SUPPLIED MATERIAL:
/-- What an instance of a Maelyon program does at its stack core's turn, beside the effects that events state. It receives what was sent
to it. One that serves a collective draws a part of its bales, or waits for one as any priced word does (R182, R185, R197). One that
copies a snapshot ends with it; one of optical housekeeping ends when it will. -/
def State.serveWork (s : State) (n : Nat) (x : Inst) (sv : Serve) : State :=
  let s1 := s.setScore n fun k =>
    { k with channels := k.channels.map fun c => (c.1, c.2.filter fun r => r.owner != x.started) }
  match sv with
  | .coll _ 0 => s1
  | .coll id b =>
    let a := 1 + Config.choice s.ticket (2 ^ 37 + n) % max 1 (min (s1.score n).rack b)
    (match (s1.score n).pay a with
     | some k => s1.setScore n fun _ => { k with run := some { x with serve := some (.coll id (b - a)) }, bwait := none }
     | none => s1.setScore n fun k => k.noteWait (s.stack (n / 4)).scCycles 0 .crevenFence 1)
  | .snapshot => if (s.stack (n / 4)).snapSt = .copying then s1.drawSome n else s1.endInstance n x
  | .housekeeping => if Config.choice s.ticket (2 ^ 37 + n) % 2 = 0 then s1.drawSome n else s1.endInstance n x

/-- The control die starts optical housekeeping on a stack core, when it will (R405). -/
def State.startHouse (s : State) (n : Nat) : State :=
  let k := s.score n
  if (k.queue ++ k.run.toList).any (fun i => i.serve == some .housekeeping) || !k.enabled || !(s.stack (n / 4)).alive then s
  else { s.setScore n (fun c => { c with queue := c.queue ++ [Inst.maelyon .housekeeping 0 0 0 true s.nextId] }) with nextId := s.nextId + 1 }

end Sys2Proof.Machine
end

BRIEF:
Would you copy out exactly the lines above that start at the one containing "copies a snapshot" and end at the one containing "let s1 := s.setScore n fun k =>", inclusive?

EXPECTED ANSWER:
copies a snapshot ends with it; one of optical housekeeping ends when it will. -/
def State.serveWork (s : State) (n : Nat) (x : Inst) (sv : Serve) : State :=
  let s1 := s.setScore n fun k =>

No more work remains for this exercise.